[AIM OF THE TASK]:
If a line in the records below contains "slots", copy that line.

[SUPPLIED MATERIAL]:
/-! ## State.erasePage -/

@[simp] theorem State.erasePage_pkg (space page : Nat) : (s.erasePage space page).pkg = s.pkg := rfl
@[simp] theorem State.erasePage_mem (space page : Nat) : (s.erasePage space page).mem = s.mem := rfl
@[simp] theorem State.erasePage_opbuf (space page : Nat) : (s.erasePage space page).opbuf = s.opbuf := rfl
@[simp] theorem State.erasePage_poison (space page : Nat) : (s.erasePage space page).poison = s.poison := rfl
@[simp] theorem State.erasePage_fullUnits (space page : Nat) : (s.erasePage space page).fullUnits = s.fullUnits := rfl
@[simp] theorem State.erasePage_pages (space page : Nat) : (s.erasePage space page).pages = s.pages.erase (pageKey space page) := rfl
@[simp] theorem State.erasePage_tables (space page : Nat) : (s.erasePage space page).tables = s.tables := rfl
@[simp] theorem State.erasePage_own (space page : Nat) : (s.erasePage space page).own = s.own := rfl
@[simp] theorem State.erasePage_clock (space page : Nat) : (s.erasePage space page).clock = s.clock := rfl
@[simp] theorem State.erasePage_slots (space page : Nat) : (s.erasePage space page).slots = s.slots := rfl
@[simp] theorem State.erasePage_nextSlot (space page : Nat) : (s.erasePage space page).nextSlot = s.nextSlot := rfl
@[simp] theorem State.erasePage_pageWaits (space page : Nat) : (s.erasePage space page).pageWaits = s.pageWaits := rfl
@[simp] theorem State.erasePage_pageMore (space page : Nat) : (s.erasePage space page).pageMore = s.pageMore := rfl
@[simp] theorem State.erasePage_parts (space page : Nat) : (s.erasePage space page).parts = s.parts := rfl
@[simp] theorem State.erasePage_queues (space page : Nat) : (s.erasePage space page).queues = s.queues := rfl
@[simp] theorem State.erasePage_launches (space page : Nat) : (s.erasePage space page).launches = s.launches := rfl
@[simp] theorem State.erasePage_flues (space page : Nat) : (s.erasePage space page).flues = s.flues := rfl
@[simp] theorem State.erasePage_slices (space page : Nat) : (s.erasePage space page).slices = s.slices := rfl
@[simp] theorem State.erasePage_grants (space page : Nat) : (s.erasePage space page).grants = s.grants := rfl
@[simp] theorem State.erasePage_groups (space page : Nat) : (s.erasePage space page).groups = s.groups := rfl
@[simp] theorem State.erasePage_threads (space page : Nat) : (s.erasePage space page).threads = s.threads := rfl
@[simp] theorem State.erasePage_grates (space page : Nat) : (s.erasePage space page).grates = s.grates := rfl
@[simp] theorem State.erasePage_vreg (space page : Nat) : (s.erasePage space page).vreg = s.vreg := rfl
@[simp] theorem State.erasePage_preg (space page : Nat) : (s.erasePage space page).preg = s.preg := rfl
@[simp] theorem State.erasePage_ureg (space page : Nat) : (s.erasePage space page).ureg = s.ureg := rfl
@[simp] theorem State.erasePage_treg (space page : Nat) : (s.erasePage space page).treg = s.treg := rfl
@[simp] theorem State.erasePage_pinreg (space page : Nat) : (s.erasePage space page).pinreg = s.pinreg := rfl
@[simp] theorem State.erasePage_pinDir (space page : Nat) : (s.erasePage space page).pinDir = s.pinDir := rfl
@[simp] theorem State.erasePage_accs (space page : Nat) : (s.erasePage space page).accs = s.accs := rfl
@[simp] theorem State.erasePage_planesA (space page : Nat) : (s.erasePage space page).planesA = s.planesA := rfl
@[simp] theorem State.erasePage_planesS (space page : Nat) : (s.erasePage space page).planesS = s.planesS := rfl
@[simp] theorem State.erasePage_fills (space page : Nat) : (s.erasePage space page).fills = s.fills := rfl
@[simp] theorem State.erasePage_stores (space page : Nat) : (s.erasePage space page).stores = s.stores := rfl
@[simp] theorem State.erasePage_colls (space page : Nat) : (s.erasePage space page).colls = s.colls := rfl
@[simp] theorem State.erasePage_tloads (space page : Nat) : (s.erasePage space page).tloads = s.tloads := rfl
@[simp] theorem State.erasePage_matq (space page : Nat) : (s.erasePage space page).matq = s.matq := rfl
@[simp] theorem State.erasePage_searches (space page : Nat) : (s.erasePage space page).searches = s.searches := rfl
@[simp] theorem State.erasePage_sigrds (space page : Nat) : (s.erasePage space page).sigrds = s.sigrds := rfl
@[simp] theorem State.erasePage_stops (space page : Nat) : (s.erasePage space page).stops = s.stops := rfl
@[simp] theorem State.erasePage_bars (space page : Nat) : (s.erasePage space page).bars = s.bars := rfl
@[simp] theorem State.erasePage_ctrs (space page : Nat) : (s.erasePage space page).ctrs = s.ctrs := rfl
@[simp] theorem State.erasePage_lcb (space page : Nat) : (s.erasePage space page).lcb = s.lcb := rfl
@[simp] theorem State.erasePage_issued (space page : Nat) : (s.erasePage space page).issued = s.issued := rfl
@[simp] theorem State.erasePage_refCount (space page : Nat) : (s.erasePage space page).refCount = s.refCount := rfl
@[simp] theorem State.erasePage_coreCycle (space page : Nat) : (s.erasePage space page).coreCycle = s.coreCycle := rfl
@[simp] theorem State.erasePage_traceSel (space page : Nat) : (s.erasePage space page).traceSel = s.traceSel := rfl
@[simp] theorem State.erasePage_stamp (space page : Nat) : (s.erasePage space page).stamp = s.stamp := rfl
@[simp] theorem State.erasePage_agenda (space page : Nat) : (s.erasePage space page).agenda = s.agenda := rfl
@[simp] theorem State.erasePage_cur (space page : Nat) : (s.erasePage space page).cur = s.cur := rfl

/-! ## State.setQueue -/

@[simp] theorem State.setQueue_pkg (space handle : Nat) (q : Queue) : (s.setQueue space handle q).pkg = s.pkg := rfl
@[simp] theorem State.setQueue_mem (space handle : Nat) (q : Queue) : (s.setQueue space handle q).mem = s.mem := rfl
@[simp] theorem State.setQueue_opbuf (space handle : Nat) (q : Queue) : (s.setQueue space handle q).opbuf = s.opbuf := rfl
@[simp] theorem State.setQueue_poison (space handle : Nat) (q : Queue) : (s.setQueue space handle q).poison = s.poison := rfl
@[simp] theorem State.setQueue_fullUnits (space handle : Nat) (q : Queue) : (s.setQueue space handle q).fullUnits = s.fullUnits := rfl
@[simp] theorem State.setQueue_pages (space handle : Nat) (q : Queue) : (s.setQueue space handle q).pages = s.pages := rfl
@[simp] theorem State.setQueue_tables (space handle : Nat) (q : Queue) : (s.setQueue space handle q).tables = s.tables := rfl
@[simp] theorem State.setQueue_own (space handle : Nat) (q : Queue) : (s.setQueue space handle q).own = s.own := rfl
@[simp] theorem State.setQueue_clock (space handle : Nat) (q : Queue) : (s.setQueue space handle q).clock = s.clock := rfl
@[simp] theorem State.setQueue_slots (space handle : Nat) (q : Queue) : (s.setQueue space handle q).slots = s.slots := rfl
@[simp] theorem State.setQueue_nextSlot (space handle : Nat) (q : Queue) : (s.setQueue space handle q).nextSlot = s.nextSlot := rfl
@[simp] theorem State.setQueue_pageWaits (space handle : Nat) (q : Queue) : (s.setQueue space handle q).pageWaits = s.pageWaits := rfl
@[simp] theorem State.setQueue_pageMore (space handle : Nat) (q : Queue) : (s.setQueue space handle q).pageMore = s.pageMore := rfl
@[simp] theorem State.setQueue_parts (space handle : Nat) (q : Queue) : (s.setQueue space handle q).parts = s.parts := rfl
@[simp] theorem State.setQueue_queues (space handle : Nat) (q : Queue) : (s.setQueue space handle q).queues = s.queues.put (qKey space handle) q := rfl
@[simp] theorem State.setQueue_launches (space handle : Nat) (q : Queue) : (s.setQueue space handle q).launches = s.launches := rfl
@[simp] theorem State.setQueue_flues (space handle : Nat) (q : Queue) : (s.setQueue space handle q).flues = s.flues := rfl
@[simp] theorem State.setQueue_slices (space handle : Nat) (q : Queue) : (s.setQueue space handle q).slices = s.slices := rfl
@[simp] theorem State.setQueue_grants (space handle : Nat) (q : Queue) : (s.setQueue space handle q).grants = s.grants := rfl
@[simp] theorem State.setQueue_groups (space handle : Nat) (q : Queue) : (s.setQueue space handle q).groups = s.groups := rfl
@[simp] theorem State.setQueue_threads (space handle : Nat) (q : Queue) : (s.setQueue space handle q).threads = s.threads := rfl
@[simp] theorem State.setQueue_grates (space handle : Nat) (q : Queue) : (s.setQueue space handle q).grates = s.grates := rfl
@[simp] theorem State.setQueue_vreg (space handle : Nat) (q : Queue) : (s.setQueue space handle q).vreg = s.vreg := rfl
@[simp] theorem State.setQueue_preg (space handle : Nat) (q : Queue) : (s.setQueue space handle q).preg = s.preg := rfl
@[simp] theorem State.setQueue_ureg (space handle : Nat) (q : Queue) : (s.setQueue space handle q).ureg = s.ureg := rfl
@[simp] theorem State.setQueue_treg (space handle : Nat) (q : Queue) : (s.setQueue space handle q).treg = s.treg := rfl
@[simp] theorem State.setQueue_pinreg (space handle : Nat) (q : Queue) : (s.setQueue space handle q).pinreg = s.pinreg := rfl
@[simp] theorem State.setQueue_pinDir (space handle : Nat) (q : Queue) : (s.setQueue space handle q).pinDir = s.pinDir := rfl
@[simp] theorem State.setQueue_accs (space handle : Nat) (q : Queue) : (s.setQueue space handle q).accs = s.accs := rfl
@[simp] theorem State.setQueue_planesA (space handle : Nat) (q : Queue) : (s.setQueue space handle q).planesA = s.planesA := rfl
@[simp] theorem State.setQueue_planesS (space handle : Nat) (q : Queue) : (s.setQueue space handle q).planesS = s.planesS := rfl
@[simp] theorem State.setQueue_fills (space handle : Nat) (q : Queue) : (s.setQueue space handle q).fills = s.fills := rfl
@[simp] theorem State.setQueue_stores (space handle : Nat) (q : Queue) : (s.setQueue space handle q).stores = s.stores := rfl
@[simp] theorem State.setQueue_colls (space handle : Nat) (q : Queue) : (s.setQueue space handle q).colls = s.colls := rfl
@[simp] theorem State.setQueue_tloads (space handle : Nat) (q : Queue) : (s.setQueue space handle q).tloads = s.tloads := rfl
@[simp] theorem State.setQueue_matq (space handle : Nat) (q : Queue) : (s.setQueue space handle q).matq = s.matq := rfl
@[simp] theorem State.setQueue_searches (space handle : Nat) (q : Queue) : (s.setQueue space handle q).searches = s.searches := rfl
@[simp] theorem State.setQueue_sigrds (space handle : Nat) (q : Queue) : (s.setQueue space handle q).sigrds = s.sigrds := rfl
@[simp] theorem State.setQueue_stops (space handle : Nat) (q : Queue) : (s.setQueue space handle q).stops = s.stops := rfl
@[simp] theorem State.setQueue_bars (space handle : Nat) (q : Queue) : (s.setQueue space handle q).bars = s.bars := rfl
@[simp] theorem State.setQueue_ctrs (space handle : Nat) (q : Queue) : (s.setQueue space handle q).ctrs = s.ctrs := rfl
@[simp] theorem State.setQueue_lcb (space handle : Nat) (q : Queue) : (s.setQueue space handle q).lcb = s.lcb := rfl
@[simp] theorem State.setQueue_issued (space handle : Nat) (q : Queue) : (s.setQueue space handle q).issued = s.issued := rfl
@[simp] theorem State.setQueue_refCount (space handle : Nat) (q : Queue) : (s.setQueue space handle q).refCount = s.refCount := rfl
@[simp] theorem State.setQueue_coreCycle (space handle : Nat) (q : Queue) : (s.setQueue space handle q).coreCycle = s.coreCycle := rfl
@[simp] theorem State.setQueue_traceSel (space handle : Nat) (q : Queue) : (s.setQueue space handle q).traceSel = s.traceSel := rfl
@[simp] theorem State.setQueue_stamp (space handle : Nat) (q : Queue) : (s.setQueue space handle q).stamp = s.stamp := rfl
@[simp] theorem State.setQueue_agenda (space handle : Nat) (q : Queue) : (s.setQueue space handle q).agenda = s.agenda := rfl
@[simp] theorem State.setQueue_cur (space handle : Nat) (q : Queue) : (s.setQueue space handle q).cur = s.cur := rfl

[RESULT OF THIS TASK]:
@[simp] theorem State.erasePage_slots (space page : Nat) : (s.erasePage space page).slots = s.slots := rfl
@[simp] theorem State.setQueue_slots (space handle : Nat) (q : Queue) : (s.setQueue space handle q).slots = s.slots := rfl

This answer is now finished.